■ **WORK REQUEST**: From the material beneath, pull every line with the word "Area".

━━━━━━

/-! ### passCycles -/

@[simp] theorem passCycles_pending (s : State) (n : Nat) : (passCycles s n).pending = s.pending := rfl
@[simp] theorem passCycles_offset (s : State) (n : Nat) : (passCycles s n).offset = s.offset := rfl
@[simp] theorem passCycles_dev (s : State) (n : Nat) : (passCycles s n).dev = s.dev := rfl
@[simp] theorem passCycles_staged (s : State) (n : Nat) : (passCycles s n).staged = s.staged := rfl
@[simp] theorem passCycles_params (s : State) (n : Nat) : (passCycles s n).params = s.params := rfl
@[simp] theorem passCycles_roles (s : State) (n : Nat) : (passCycles s n).roles = s.roles := rfl
@[simp] theorem passCycles_reach (s : State) (n : Nat) : (passCycles s n).reach = s.reach := rfl
@[simp] theorem passCycles_portCfg (s : State) (n : Nat) : (passCycles s n).portCfg = s.portCfg := rfl
@[simp] theorem passCycles_preferred (s : State) (n : Nat) : (passCycles s n).preferred = s.preferred := rfl
@[simp] theorem passCycles_channels (s : State) (n : Nat) : (passCycles s n).channels = s.channels := rfl
@[simp] theorem passCycles_points (s : State) (n : Nat) : (passCycles s n).points = s.points := rfl
@[simp] theorem passCycles_serial (s : State) (n : Nat) : (passCycles s n).serial = s.serial := rfl
@[simp] theorem passCycles_shelf (s : State) (n : Nat) : (passCycles s n).shelf = s.shelf := rfl
@[simp] theorem passCycles_groups (s : State) (n : Nat) : (passCycles s n).groups = s.groups := rfl
@[simp] theorem passCycles_loads (s : State) (n : Nat) : (passCycles s n).loads = s.loads := rfl
@[simp] theorem passCycles_loadExpiry (s : State) (n : Nat) : (passCycles s n).loadExpiry = s.loadExpiry := rfl
@[simp] theorem passCycles_sweep (s : State) (n : Nat) : (passCycles s n).sweep = s.sweep := rfl
@[simp] theorem passCycles_queues (s : State) (n : Nat) : (passCycles s n).queues = s.queues := rfl
@[simp] theorem passCycles_marks (s : State) (n : Nat) : (passCycles s n).marks = s.marks := rfl
@[simp] theorem passCycles_horns (s : State) (n : Nat) : (passCycles s n).horns = s.horns := rfl
@[simp] theorem passCycles_attention (s : State) (n : Nat) : (passCycles s n).attention = s.attention := rfl
@[simp] theorem passCycles_journal (s : State) (n : Nat) : (passCycles s n).journal = s.journal := rfl
@[simp] theorem passCycles_creds (s : State) (n : Nat) : (passCycles s n).creds = s.creds := rfl
@[simp] theorem passCycles_desks (s : State) (n : Nat) : (passCycles s n).desks = s.desks := rfl
@[simp] theorem passCycles_map (s : State) (n : Nat) : (passCycles s n).map = s.map := rfl
@[simp] theorem passCycles_records (s : State) (n : Nat) : (passCycles s n).records = s.records := rfl
@[simp] theorem passCycles_handoverCounter (s : State) (n : Nat) : (passCycles s n).handoverCounter = s.handoverCounter := rfl
@[simp] theorem passCycles_ports (s : State) (n : Nat) : (passCycles s n).ports = s.ports := rfl
@[simp] theorem passCycles_gateways (s : State) (n : Nat) : (passCycles s n).gateways = s.gateways := rfl
@[simp] theorem passCycles_shiftedOut (s : State) (n : Nat) : (passCycles s n).shiftedOut = s.shiftedOut := rfl
@[simp] theorem passCycles_freeCount (s : State) (n : Nat) : (passCycles s n).freeCount = s.freeCount := rfl
@[simp] theorem passCycles_at_port (s : State) (n : Nat) (q : Port) : (passCycles s n).port q = s.port q := rfl
@[simp] theorem passCycles_at_gateway (s : State) (n : Nat) (h : Gateway) : (passCycles s n).gateway h = s.gateway h := rfl
@[simp] theorem passCycles_at_desk (s : State) (n : Nat) (e : Desk) : (passCycles s n).desk e = s.desk e := rfl
@[simp] theorem passCycles_at_queue (s : State) (n : Nat) (e : Desk) : (passCycles s n).queue e = s.queue e := rfl
@[simp] theorem passCycles_at_mark (s : State) (n : Nat) (e : Desk) : (passCycles s n).mark e = s.mark e := rfl
@[simp] theorem passCycles_at_area (s : State) (n : Nat) (b : Area) : (passCycles s n).area b = s.area b := rfl
@[simp] theorem passCycles_at_load (s : State) (n : Nat) (b : Area) : (passCycles s n).load b = s.load b := rfl
@[simp] theorem passCycles_at_group (s : State) (n : Nat) (h : GroupIdx) : (passCycles s n).group h = s.group h := rfl
@[simp] theorem passCycles_at_record (s : State) (n : Nat) (j : RecordIdx) : (passCycles s n).record j = s.record j := rfl
@[simp] theorem passCycles_at_point (s : State) (n : Nat) (j : Nat) : (passCycles s n).point j = s.point j := rfl
@[simp] theorem passCycles_at_channel (s : State) (n : Nat) (j : Nat) : (passCycles s n).channel j = s.channel j := rfl
@[simp] theorem passCycles_at_param (s : State) (n : Nat) (m : Fin 29) : (passCycles s n).param m = s.param m := rfl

━━━━━━

■ **RESULT OF THIS EXERCISE**:
@[simp] theorem passCycles_at_area (s : State) (n : Nat) (b : Area) : (passCycles s n).area b = s.area b := rfl
@[simp] theorem passCycles_at_load (s : State) (n : Nat) (b : Area) : (passCycles s n).load b = s.load b := rfl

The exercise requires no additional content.